Aim of the task: Examine each line of the data. Copy the line if it includes the word "then".

Provided material:
/-- RESTART while GUARDING frees the contexts, releases the selector, empties the queue, disarms every section and marks
every report word; the injection queue, the latch, the log and the sources' states stay (R106). A copy that waits is
applied (R16, R17; here the latch is clear). While UNCONFIGURED it only marks the report words (R19). -/
def Obligations.RestartFreesEverything : Prop :=
  (∀ (s t : State) (a : Access), s.grantsWrite .p a → s.granted .p = t → t.classify a.addr = .control 0x100 →
    field a.data 0 3 = 2 → t.guarding = true → t.store.pendingCopy = none →
    ∃ D S, (∀ off ∈ statusOffsets ++ frameOffsets, off ∈ D) ∧
      (∀ n, (S.get n).state = (t.source n).state ∧ (S.get n).health = (t.source n).health ∧
        (S.get n).ride = (t.source n).ride ∧ (S.get n).stab = (t.source n).stab) ∧
      exec .restart s = .next
      { t with
        image := t.image.write a.addr.toNat 0, contexts := Three.fill Context.blank, freed := Three.fill false,
        recorder := { t.recorder with marks := Three.fill none },
        devices := Sixteen.ofFn fun d =>
          match (t.device d).owner with
          | .context _ => { t.device d with owner := .processor, deferred := none }
          | _ => t.device d,
        sync := { hold := none, claims := [], due := [] }, queue := [],
        sections := Four.fill { state := .disarmed, borrow := none, withheld := DevSet.none },
        sources := S, dirty := D }) ∧
  (∀ (s t : State) (a : Access), s.grantsWrite .p a → s.granted .p = t → t.classify a.addr = .control 0x100 →
    field a.data 0 3 = 2 → t.guarding = false → t.steady →
    ∃ D, (∀ off ∈ statusOffsets ++ frameOffsets, off ∈ D) ∧
      exec .restart s = .next { t with image := t.image.write a.addr.toNat 0, dirty := D }) ∧
  (∀ (s t : State) (a : Access) (m : Memory), s.grantsWrite .p a → s.granted .p = t →
    t.classify a.addr = .control 0x100 → field a.data 0 3 = 2 → t.guarding = true → t.store.pendingCopy = some m →
    t.latch.isSet = false →
    ∃ u, exec .restart s = .next u ∧ u.image = t.image.write a.addr.toNat 0 ∧
      u.store = { t.store with
        working := some (boardOf m), pendingCopy := none,
        status := if t.store.status = .pending then .applied else t.store.status } ∧
      (∀ k, u.context k = Context.blank) ∧ u.sync = { hold := none, claims := [], due := [] } ∧ u.queue = [] ∧
      (∀ b, u.section b = { state := .disarmed, borrow := none, withheld := DevSet.none }) ∧
      u.recorder = { t.recorder with marks := Three.fill none } ∧
      (∀ d, u.device d =
        match (t.recordAt (boardOf m) d).owner with
        | .context _ => { t.recordAt (boardOf m) d with owner := .processor, deferred := none }
        | _ => t.recordAt (boardOf m) d) ∧
      u.injections = (t.injections.filter fun e => (t.entry e.device).sameRecord ((boardOf m).devices.get e.device)) ∧
      ∀ off ∈ statusOffsets ++ frameOffsets, off ∈ u.dirty)

/-- EOP_CLEAR clears the latch and returns every EMERGENCY-owned device to PROCESSOR; with the latch clear, or while
UNCONFIGURED, it does nothing beyond the zero stored (R166). -/
def Obligations.EopClearReturnsDevices : Prop :=
  (∀ (s t : State) (a : Access), s.grantsWrite .p a → s.granted .p = t → t.classify a.addr = .control 0x100 →
    field a.data 0 3 = 4 → t.guarding = true → t.latch.isSet = true → t.queue = [] → t.steady →
    ∃ D, (∀ off ∈ t.dirty, off ∈ D) ∧ exec .eopClear s = .next
      { t with
        image := t.image.write a.addr.toNat 0, latch := { t.latch with isSet := false },
        devices := Sixteen.ofFn fun d =>
          if t.hasRecord d = true ∧ (t.device d).owner = .emergency then { t.device d with owner := .processor }
          else t.device d,
        dirty := D }) ∧
  (∀ (s t : State) (a : Access), s.grantsWrite .p a → s.granted .p = t → t.classify a.addr = .control 0x100 →
    field a.data 0 3 = 4 → t.guarding = false ∨ t.latch.isSet = false → t.steady →
    exec .eopClear s = .next { t with image := t.image.write a.addr.toNat 0 })
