/-! ## The other writes, frames, report words -/

theorem test_PlainWritesAreStored_met :
    meets .p 0x00FF 7 (.configuration 0xFF) on ∧ meets .p 0x0240 7 .other on ∧ meets .f 0x1000 7 .other on ∧
      inGuardPage (gr .f 0x1000 7 on).store.page 0x1000 = false ∧ meets .p 0x0100 8 (.control 0x100) on ∧
      field 8 0 3 = 0 := by
  decide +kernel

theorem test_WritesRefusedOutright_met :
    (∃ s t : State, s.grantsWrite .p ⟨.write, 0x8001, 0⟩ ∧ s.granted .p = t ∧ t.classify 0x8001 = .position 0 ∧
      t.steady ∧ t.slotUnmarked) ∧
    (∃ s t : State, s.grantsWrite .f ⟨.write, 0x8000, 1⟩ ∧ s.granted .f = t ∧ t.classify 0x8000 = .command 0 ∧
      t.steady ∧ t.slotUnmarked) ∧
    ∃ s t : State, s.grantsWrite .f ⟨.write, 0x0FFF, 1⟩ ∧ s.granted .f = t ∧ inGuardPage t.store.page 0x0FFF = true ∧
      t.steady ∧ t.slotUnmarked :=
  ⟨⟨wr .p 0x8001 0 fed, _, grants_of (by decide +kernel), rfl, by decide +kernel, steady_of (by decide +kernel), rfl⟩,
    ⟨wr .f 0x8000 1 fed, _, grants_of (by decide +kernel), rfl, by decide +kernel, steady_of (by decide +kernel), rfl⟩,
    ⟨wr .f 0x0FFF 1 fed, _, grants_of (by decide +kernel), rfl, by decide +kernel, steady_of (by decide +kernel), rfl⟩⟩

theorem test_RaisedFrameTakesItsSlot_met :
    State.reset.recorder.log.wf = true ∧ State.reset.store.working = none ∧ on.store.working = some plant ∧
    (∀ m, (⟨false, true, false, false⟩ : FourSet).get m = true ↔ m = 1) ∧
    (∀ n : SrcId, ¬∀ m, FourSet.none.get m = true ↔ m = n) ∧ on.kindOf 2 = .tie 0 ∧ on.kindOf 5 = .tie 2 := by
  decide +kernel

/-- X0 is ENDING, waiting on slot 0, of which one word is still dirty. -/
def endingX0 : State :=
  let s := runs 0 (fun c => { c with state := .ending, phase := .ending }) fed
  { s with recorder := { s.recorder with marks := s.recorder.marks.set 0 (some 0) }, dirty := [0x407] }

theorem test_MarkedSlotFreesItsContext_met :
    (∃ s t : State, s.grantsWriteBack ∧ s.writeBackGranted = t ∧ t.injections = [] ∧ t.dirty = [0x407] ∧ t.steady ∧
      t.waitingOn (slotAt 0x407) = some 0 ∧ (∀ x ∈ slotOffsets (slotAt 0x407), x ≠ 0x407 → x ∉ t.dirty) ∧ t.queue = [] ∧
      t.store.pendingCopy = none) ∧
    (∃ s t : State, s.grantsWrite .p ⟨.write, 0x0407, 9⟩ ∧ s.granted .p = t ∧ t.classify 0x0407 = .report 0x407 ∧
      t.steady ∧ t.waitingOn (slotAt 0x407) = some 0 ∧ (∀ x ∈ slotOffsets (slotAt 0x407), x ≠ 0x407 → x ∉ t.dirty) ∧
      t.queue = [] ∧ t.store.pendingCopy = none) ∧
    ∃ s t : State, s.grantsWrite .f ⟨.write, 0x0000, 9⟩ ∧ s.granted .f = t ∧ inGuardPage t.store.page 0 = true ∧
      t.steady ∧ t.waitingOn t.recorder.index = some 0 ∧ t.queue = [] ∧ t.store.pendingCopy = none :=
  ⟨⟨endingX0, _, show State.nextGrant _ = _ by decide +kernel, rfl, by decide +kernel, by decide +kernel,
      steady_of (by decide +kernel), by decide +kernel, by decide +kernel, by decide +kernel, by decide +kernel⟩,
    ⟨wr .p 0x0407 9 endingX0, _, grants_of (by decide +kernel), rfl, by decide +kernel, steady_of (by decide +kernel),
      by decide +kernel, by decide +kernel, by decide +kernel, by decide +kernel⟩,
    ⟨wr .f 0 9 endingX0, _, grants_of (by decide +kernel), rfl, by decide +kernel, steady_of (by decide +kernel),
      by decide +kernel, by decide +kernel, by decide +kernel⟩⟩

/-- The same with a copy that waits, and with a request that waits and can be taken in closed transition. -/
def endingWithCopy : State := { endingX0 with store := { endingX0.store with pendingCopy := some [] } }
def closedRequest : Request :=
  { lead := 0, set := Four.fill true, kind := .manual, transition := .closed, target := some (.source 1), cause := none,
    offered := 0x23 }
def endingWithRequest : State :=
  { endingX0 with
    sources := Four.fill { Source.reset with state := .available }, queue := [closedRequest] }

theorem test_MarkedSlotFreesItsContext_waiting_met :
    (endingWithCopy.grantsWriteBack ∧ endingWithCopy.writeBackGranted.steady ∧
      endingWithCopy.writeBackGranted.waitingOn (slotAt 0x407) = some 0 ∧ endingWithCopy.queue = [] ∧
      (∀ j, j ≠ 0 → (endingWithCopy.context j).state = .free) ∧ endingWithCopy.latch.isSet = false ∧
      ∀ b, (endingWithCopy.section b).state ≠ .armed) ∧
    endingWithRequest.grantsWriteBack ∧ endingWithRequest.writeBackGranted.steady ∧
      endingWithRequest.writeBackGranted.waitingOn (slotAt 0x407) = some 0 ∧ endingWithRequest.store.pendingCopy = none ∧
      closedRequest.lead = closedRequest.set.lowest ∧ endingWithRequest.returnSet 0 = closedRequest.set ∧
      endingWithRequest.manualBad closedRequest.set .closed (some (.source 1)) = false ∧
      endingWithRequest.fits 1 (endingWithRequest.setLoad closedRequest.set) = true ∧
      endingWithRequest.fedAvailable closedRequest.set = some 0 ∧
      ({ endingWithRequest with contexts := endingWithRequest.contexts.set 0 Context.blank } : State).nextFree = some 0 := by
  decide +kernel
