-- ==== Sys2Proof/Machine/Sequencer.lean ====
section
/-! DEFINITION. The transition table of PHASE (spec/10_state.md R32), one transition at a time: how a command is taken, and
how an operation in progress goes on. -/

namespace Sys2Proof.Machine

/-- The rows of R32 that leave IDLE: what taking a command does. The two port bytes are no commands. -/
def takeCommand (i : Instr) (s : State) : State :=
  match i with
  | .init => begin .init .iWrite s
  | .poll => begin .poll .sSettle s
  | .scan => begin .scan .sSettle s
  | .resolve raw => loadRaw raw s
  | .wrIdle => s
  | .wrScan => s

/-- The other rows of R32: one transition of an operation in progress. In IDLE nothing happens (spec/60_exceptions.md
R139). -/
def advance (s : State) : State :=
  match s.phase with
  | .idle => s
  | .iWrite => initWrite s
  | .sSettle => settle s
  | .sRead1 => readFirst s
  | .sDrive => drive s
  | .sRead2 => readSecond s
  | .sXor => combine s
  | .sRestore => restore s
  | .kTest => testNoKey s
  | .kSearch => searchOne s

/-- `k` transitions. -/
def advanceBy : Nat → State → State
  | 0, s => s
  | k + 1, s => advanceBy k (advance s)

/-- The port byte a phase sends, which is how the block selects WR_IDLE and WR_SCAN (spec/40_port_driver.md R90, R94,
R97). Log 12. -/
def Phase.sends : Phase → Option Byte
  | .idle => none
  | .iWrite => some idlePattern
  | .sSettle => none
  | .sRead1 => none
  | .sDrive => some scanPattern
  | .sRead2 => none
  | .sXor => none
  | .sRestore => some idlePattern
  | .kTest => none
  | .kSearch => none

/-- Put the block where its very next transition sends the byte: I_WRITE of an INIT for the idle pattern, S_DRIVE of a
SCAN for the scanning pattern; no phase sends another byte. Log 12. -/
def aboutToSend (b : Byte) (s : State) : State :=
  if b = idlePattern then begin .init .iWrite s
  else if b = scanPattern then begin .scan .sDrive s
  else s

/-- Let the host issue the command word next, to a block in IDLE. Log 7. -/
def aboutToTake (w : CmdWord) (s : State) : State :=
  { s with phase := .idle, inProgress := none, script := w :: s.script }

/-- Place an instruction so that the next step runs it. -/
def place (c : Code) (s : State) : State :=
  match c with
  | .cmd w => aboutToTake w s
  | .pat b => aboutToSend b s

end Sys2Proof.Machine
end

Exercise answer:
        status := if t.store.status = .pending then .applied else t.store.status } ∧
          if t.hasRecord d = true ∧ (t.device d).owner = .emergency then { t.device d with owner := .processor }
  if b = idlePattern then begin .init .iWrite s
  else if b = scanPattern then begin .scan .sDrive s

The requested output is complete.